Pricing, Bidding & Your First Jobs
Price to make money
Don't underbid to win early work. Cover direct cost + overhead + profit, and remember markup vs. margin (a 20% margin needs about 25% markup). One unprofitable job can sink a young business.
Win your first jobs
- Start with your network — friends, family, past employers, and referrals.
- Do great work, then ask for reviews and referrals.
- Build a portfolio of finished projects and happy customers.
Your reputation in the first year sets up everything after it.
Going Deeper (Intermediate)
Price right from your very first job — cost + overhead + profit — and use written contracts and deposits even on small work. The temptation to "buy" early jobs cheap to build a portfolio trains the wrong clients and starts a death spiral that's hard to climb out of.
Advanced / Pro-Level
Winning and surviving your first jobs:
- Know your true cost and break-even as a new shop so a "good price" isn't actually a loss.
- Use deposits and progress payments to fund the cash cycle — a new contractor can't afford to bank the whole job.
- Choose first jobs you can deliver flawlessly — your early reputation, reviews, and referrals are worth more than the margin on any one job.
- Document and photograph everything (CompanyCam-style) for your portfolio and reviews.
- Resist scope creep and "friend pricing" — discounts you can't sustain set client expectations you'll regret.
Practice Challenge
To get started, a new contractor bids three jobs at break-even "to build a name." What's the risk? (Answer: he anchors clients to unprofitable prices, attracts price-shoppers, and can't fund the next job — the start of an underpricing death spiral; better to price properly and win on trust, quality, and a clear proposal.)
In Practice
Desperate for the first job, a new contractor bids at cost to win it — and now has a money-losing project and no cushion.
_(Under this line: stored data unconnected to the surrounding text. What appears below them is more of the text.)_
-- ==== Sys2Proof/Laws/State.lean ====
section
/-! SUPPORT. One lemma per field and update of State, so that no proof unfolds a record update
(the operations of Machine/Ops.lean and State.withFetchWord). -/
namespace Sys2Proof.Machine

/-! ### advancePc -/

@[simp] theorem advancePc_params (s : State) : (advancePc s).params = s.params := rfl
@[simp] theorem advancePc_prog (s : State) : (advancePc s).prog = s.prog := rfl
@[simp] theorem advancePc_regA (s : State) : (advancePc s).regA = s.regA := rfl
@[simp] theorem advancePc_regB (s : State) : (advancePc s).regB = s.regB := rfl
@[simp] theorem advancePc_regC (s : State) : (advancePc s).regC = s.regC := rfl
@[simp] theorem advancePc_pc (s : State) : (advancePc s).pc = s.pc + 2 := rfl
@[simp] theorem advancePc_status (s : State) : (advancePc s).status = s.status := rfl
@[simp] theorem advancePc_cause (s : State) : (advancePc s).cause = s.cause := rfl
@[simp] theorem advancePc_sink (s : State) : (advancePc s).sink = s.sink := rfl

/-! ### setPc -/

@[simp] theorem setPc_params (t : Nat) (s : State) : (setPc t s).params = s.params := rfl
@[simp] theorem setPc_prog (t : Nat) (s : State) : (setPc t s).prog = s.prog := rfl
@[simp] theorem setPc_regA (t : Nat) (s : State) : (setPc t s).regA = s.regA := rfl
@[simp] theorem setPc_regB (t : Nat) (s : State) : (setPc t s).regB = s.regB := rfl
@[simp] theorem setPc_regC (t : Nat) (s : State) : (setPc t s).regC = s.regC := rfl
@[simp] theorem setPc_pc (t : Nat) (s : State) : (setPc t s).pc = t := rfl
@[simp] theorem setPc_status (t : Nat) (s : State) : (setPc t s).status = s.status := rfl
@[simp] theorem setPc_cause (t : Nat) (s : State) : (setPc t s).cause = s.cause := rfl
@[simp] theorem setPc_sink (t : Nat) (s : State) : (setPc t s).sink = s.sink := rfl

/-! ### halt -/

@[simp] theorem halt_params (s : State) : (halt s).params = s.params := rfl
@[simp] theorem halt_prog (s : State) : (halt s).prog = s.prog := rfl
@[simp] theorem halt_regA (s : State) : (halt s).regA = s.regA := rfl
@[simp] theorem halt_regB (s : State) : (halt s).regB = s.regB := rfl
@[simp] theorem halt_regC (s : State) : (halt s).regC = s.regC := rfl
@[simp] theorem halt_pc (s : State) : (halt s).pc = s.pc := rfl
@[simp] theorem halt_status (s : State) : (halt s).status = .halted := rfl
@[simp] theorem halt_cause (s : State) : (halt s).cause = s.cause := rfl
@[simp] theorem halt_sink (s : State) : (halt s).sink = s.sink := rfl

/-! ### emit -/

@[simp] theorem emit_params (v : OutVal) (s : State) : (emit v s).params = s.params := rfl
@[simp] theorem emit_prog (v : OutVal) (s : State) : (emit v s).prog = s.prog := rfl
@[simp] theorem emit_regA (v : OutVal) (s : State) : (emit v s).regA = s.regA := rfl
@[simp] theorem emit_regB (v : OutVal) (s : State) : (emit v s).regB = s.regB := rfl
@[simp] theorem emit_regC (v : OutVal) (s : State) : (emit v s).regC = s.regC := rfl
@[simp] theorem emit_pc (v : OutVal) (s : State) : (emit v s).pc = s.pc := rfl
@[simp] theorem emit_status (v : OutVal) (s : State) : (emit v s).status = s.status := rfl
@[simp] theorem emit_cause (v : OutVal) (s : State) : (emit v s).cause = s.cause := rfl
@[simp] theorem emit_sink (v : OutVal) (s : State) : (emit v s).sink = s.sink ++ [v] := rfl

/-! ### raiseError -/

@[simp] theorem raiseError_params (e : Raised) (s : State) : (raiseError e s).params = s.params := rfl
@[simp] theorem raiseError_prog (e : Raised) (s : State) : (raiseError e s).prog = s.prog := rfl
@[simp] theorem raiseError_regA (e : Raised) (s : State) : (raiseError e s).regA = s.regA := rfl
@[simp] theorem raiseError_regB (e : Raised) (s : State) : (raiseError e s).regB = s.regB := rfl
@[simp] theorem raiseError_regC (e : Raised) (s : State) : (raiseError e s).regC = s.regC := rfl
@[simp] theorem raiseError_pc (e : Raised) (s : State) : (raiseError e s).pc = s.pc := rfl
@[simp] theorem raiseError_status (e : Raised) (s : State) : (raiseError e s).status = .faulted := rfl
@[simp] theorem raiseError_cause (e : Raised) (s : State) : (raiseError e s).cause = e.cause := rfl
@[simp] theorem raiseError_sink (e : Raised) (s : State) : (raiseError e s).sink = s.sink := rfl

/-! ### resetInstance -/

@[simp] theorem resetInstance_params (s : State) : (resetInstance s).params = s.params := rfl
@[simp] theorem resetInstance_prog (s : State) : (resetInstance s).prog = s.prog := rfl
@[simp] theorem resetInstance_regA (s : State) : (resetInstance s).regA = s.regA := rfl
@[simp] theorem resetInstance_regB (s : State) : (resetInstance s).regB = s.regB := rfl
@[simp] theorem resetInstance_regC (s : State) : (resetInstance s).regC = s.regC := rfl
@[simp] theorem resetInstance_pc (s : State) : (resetInstance s).pc = 0 := rfl
@[simp] theorem resetInstance_status (s : State) : (resetInstance s).status = .running := rfl
@[simp] theorem resetInstance_cause (s : State) : (resetInstance s).cause = .none := rfl
@[simp] theorem resetInstance_sink (s : State) : (resetInstance s).sink = s.sink := rfl

/-! ### writeReg -/

@[simp] theorem writeReg_params (r : Reg) (v : Nat) (s : State) : (writeReg r v s).params = s.params := by
  cases r <;> rfl
@[simp] theorem writeReg_prog (r : Reg) (v : Nat) (s : State) : (writeReg r v s).prog = s.prog := by
  cases r <;> rfl
@[simp] theorem writeReg_pc (r : Reg) (v : Nat) (s : State) : (writeReg r v s).pc = s.pc := by
  cases r <;> rfl
@[simp] theorem writeReg_status (r : Reg) (v : Nat) (s : State) : (writeReg r v s).status = s.status := by
  cases r <;> rfl
@[simp] theorem writeReg_cause (r : Reg) (v : Nat) (s : State) : (writeReg r v s).cause = s.cause := by
  cases r <;> rfl
@[simp] theorem writeReg_sink (r : Reg) (v : Nat) (s : State) : (writeReg r v s).sink = s.sink := by
  cases r <;> rfl
@[simp] theorem writeReg_A_regA (v : Nat) (s : State) : (writeReg .A v s).regA = v := rfl
@[simp] theorem writeReg_A_regB (v : Nat) (s : State) : (writeReg .A v s).regB = s.regB := rfl
@[simp] theorem writeReg_A_regC (v : Nat) (s : State) : (writeReg .A v s).regC = s.regC := rfl
@[simp] theorem writeReg_B_regA (v : Nat) (s : State) : (writeReg .B v s).regA = s.regA := rfl
@[simp] theorem writeReg_B_regB (v : Nat) (s : State) : (writeReg .B v s).regB = v := rfl
@[simp] theorem writeReg_B_regC (v : Nat) (s : State) : (writeReg .B v s).regC = s.regC := rfl
@[simp] theorem writeReg_C_regA (v : Nat) (s : State) : (writeReg .C v s).regA = s.regA := rfl
@[simp] theorem writeReg_C_regB (v : Nat) (s : State) : (writeReg .C v s).regB = s.regB := rfl
@[simp] theorem writeReg_C_regC (v : Nat) (s : State) : (writeReg .C v s).regC = v := rfl
@[simp] theorem readReg_A (s : State) : readReg .A s = s.regA := rfl
@[simp] theorem readReg_B (s : State) : readReg .B s = s.regB := rfl
@[simp] theorem readReg_C (s : State) : readReg .C s = s.regC := rfl

@[simp] theorem readReg_writeReg_same (r : Reg) (v : Nat) (s : State) : readReg r (writeReg r v s) = v := by
  cases r <;> rfl

theorem readReg_writeReg_of_ne {r r' : Reg} (h : r' ≠ r) (v : Nat) (s : State) :
    readReg r' (writeReg r v s) = readReg r' s := by
  cases r <;> cases r' <;> first | rfl | exact absurd rfl h

/-! ### Register reads after the other updates -/

@[simp] theorem readReg_advancePc (r : Reg) (s : State) : readReg r (advancePc s) = readReg r s := by
  cases r <;> rfl
@[simp] theorem readReg_setPc (r : Reg) (t : Nat) (s : State) : readReg r (setPc t s) = readReg r s := by
  cases r <;> rfl
@[simp] theorem readReg_halt (r : Reg) (s : State) : readReg r (halt s) = readReg r s := by
  cases r <;> rfl
@[simp] theorem readReg_emit (r : Reg) (v : OutVal) (s : State) : readReg r (emit v s) = readReg r s := by
  cases r <;> rfl
@[simp] theorem readReg_raiseError (r : Reg) (e : Raised) (s : State) : readReg r (raiseError e s) = readReg r s := by
  cases r <;> rfl
@[simp] theorem readReg_resetInstance (r : Reg) (s : State) : readReg r (resetInstance s) = readReg r s := by
  cases r <;> rfl

/-! ### State.withFetchWord -/

@[simp] theorem withFetchWord_params (s : State) (nbits w : Nat) : (s.withFetchWord nbits w).params =
    s.params := rfl
@[simp] theorem withFetchWord_prog (s : State) (nbits w : Nat) : (s.withFetchWord nbits w).prog =
    s.prog.placePair s.pc (tableWordCells nbits w).1 (tableWordCells nbits w).2 := rfl
@[simp] theorem withFetchWord_regA (s : State) (nbits w : Nat) : (s.withFetchWord nbits w).regA = s.regA := rfl
@[simp] theorem withFetchWord_regB (s : State) (nbits w : Nat) : (s.withFetchWord nbits w).regB = s.regB := rfl
@[simp] theorem withFetchWord_regC (s : State) (nbits w : Nat) : (s.withFetchWord nbits w).regC = s.regC := rfl
@[simp] theorem withFetchWord_pc (s : State) (nbits w : Nat) : (s.withFetchWord nbits w).pc = s.pc := rfl
@[simp] theorem withFetchWord_status (s : State) (nbits w : Nat) : (s.withFetchWord nbits w).status =
    .running := rfl
@[simp] theorem withFetchWord_cause (s : State) (nbits w : Nat) : (s.withFetchWord nbits w).cause = .none := rfl
@[simp] theorem withFetchWord_sink (s : State) (nbits w : Nat) : (s.withFetchWord nbits w).sink = s.sink := rfl

end Sys2Proof.Machine
end

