-- ==== Sys2Proof/Tests/Slice0.lean ====
section
/-! SUPPORT. The model's own tests, each a fact on fixed values whose expected result is the spec's (its rule or its
vector in spec/95_test_vectors.md is named), and for every statement with hypotheses a witness that meets them. -/
namespace Sys2Proof.Tests.Slice0

open Sys2Proof.Machine

/-! ### Helpers -/

/-- A fresh Running instance of the reference core, with cells of the given width. -/
def inst (cellW : Nat) (prog : List Nat) (a b c : Nat) : State :=
  { State.reset with params := { Params.reference with cellW := cellW }, prog := prog, regA := a, regB := b, regC := c }

/-- The next state, if the outcome is one. -/
def nextOf : Host.Outcome State Fault Refusal → Option State
  | .next s => some s
  | _ => none

/-- What a test looks at: A, B, C, pc, STATUS, CAUSE and the sink. -/
structure View where
  a      : Nat
  b      : Nat
  c      : Nat
  pc     : Nat
  status : Status
  cause  : Cause
  sink   : List OutVal
  deriving DecidableEq, Repr

/-- The view of a next state. -/
def view (o : Host.Outcome State Fault Refusal) : Option View :=
  (nextOf o).map fun s => ⟨s.regA, s.regB, s.regC, s.pc, s.status, s.cause, s.sink⟩

/-- The refusal, if the outcome is one. -/
def refusalOf : Host.Outcome State Fault Refusal → Option Refusal
  | .refused r => some r
  | _ => none

/-- A core with every parameter finite: registers of 4 bits, cells of 3 bits, at most 6 cells. -/
def small : Params := { regW := .finite 4, cellW := 3, lenMax := .finite 6 }

/-! ### WellFormed refuses an ill-formed term, once per check -/

theorem test_wf_reserved_too_small : (Instr.adv (.reserved 6)).wellFormed 3 = false := by decide
theorem test_wf_reserved_too_wide : (Instr.out (.reserved 8)).wellFormed 3 = false := by decide
theorem test_wf_literal_too_small : (Instr.bxl (.outOfRange 7)).wellFormed 4 = false := by decide
theorem test_wf_literal_too_wide : (Instr.jnz (.outOfRange 16)).wellFormed 4 = false := by decide
theorem test_wf_ignored_too_wide : (Instr.bxc 8).wellFormed 3 = false := by decide
theorem test_wf_accepts : (Instr.cdv (.reserved 7)).wellFormed 3 = true ∧ (Instr.bxc 15).wellFormed 4 = true := by decide

/-! ### Decoding: the listing words of spec/95_test_vectors.md P1 to P3 and section 2, bit by bit -/

theorem test_decode_adv : decodeTableWord 8 0b000001 = some (.adv (.num 1)) := by decide
theorem test_decode_bxl : decodeTableWord 8 0b001101 = some (.bxl (.num 5)) := by decide
theorem test_decode_bst : decodeTableWord 8 0b010100 = some (.bst (.reg .A)) := by decide
theorem test_decode_jnz : decodeTableWord 8 0b011111 = some (.jnz (.num 7)) := by decide
theorem test_decode_bxc : decodeTableWord 8 0b100000 = some (.bxc 0) := by decide
theorem test_decode_out : decodeTableWord 8 0b101101 = some (.out (.reg .B)) := by decide
theorem test_decode_bdv : decodeTableWord 8 0b110110 = some (.bdv (.reg .C)) := by decide
theorem test_decode_cdv : decodeTableWord 8 0b111101 = some (.cdv (.reg .B)) := by decide
/-- The five raising words of R60 are instructions of their rows with the reserved operand. -/
theorem test_decode_reserved :
    [7, 23, 47, 55, 63].map (decodeTableWord 8) =
      [some (.adv (.reserved 7)), some (.bst (.reserved 7)), some (.out (.reserved 7)), some (.bdv (.reserved 7)),
        some (.cdv (.reserved 7))] := by decide
/-- An opcode cell of 8 is rejected (R58); 7 is CDV. -/
theorem test_decode_opcode_edge :
    decode 8 0 = .rejected (.invalidOpcode 8) ∧ decode 7 0 = .instr (.cdv (.num 0)) := by decide
/-- The word notation of R51. -/
theorem test_instr_word : instrWord 3 5 4 = 0b101100 ∧ encode (.out (.reg .A)) = (5, 4) := by decide
/-- The next Step after reset runs the placed word, here ADV A. -/
theorem test_fetch_word :
    view (step (State.reset.withFetchWord 8 0b000100)) = some ⟨0, 0, 0, 2, .running, .none, []⟩ := by decide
Price for profit even on your first job.
Common Mistakes to Avoid
- Underbidding to win early work
- Confusing markup and margin
- Not building a portfolio and reviews
Takeaway: Price for direct cost + overhead + profit (mind markup vs. margin), win first jobs through your network, and build reputation fast.
Educational overview — codes, permit rules, and business/licensing requirements vary by jurisdiction and change. Confirm with your local building department, attorney, CPA, and licensing board.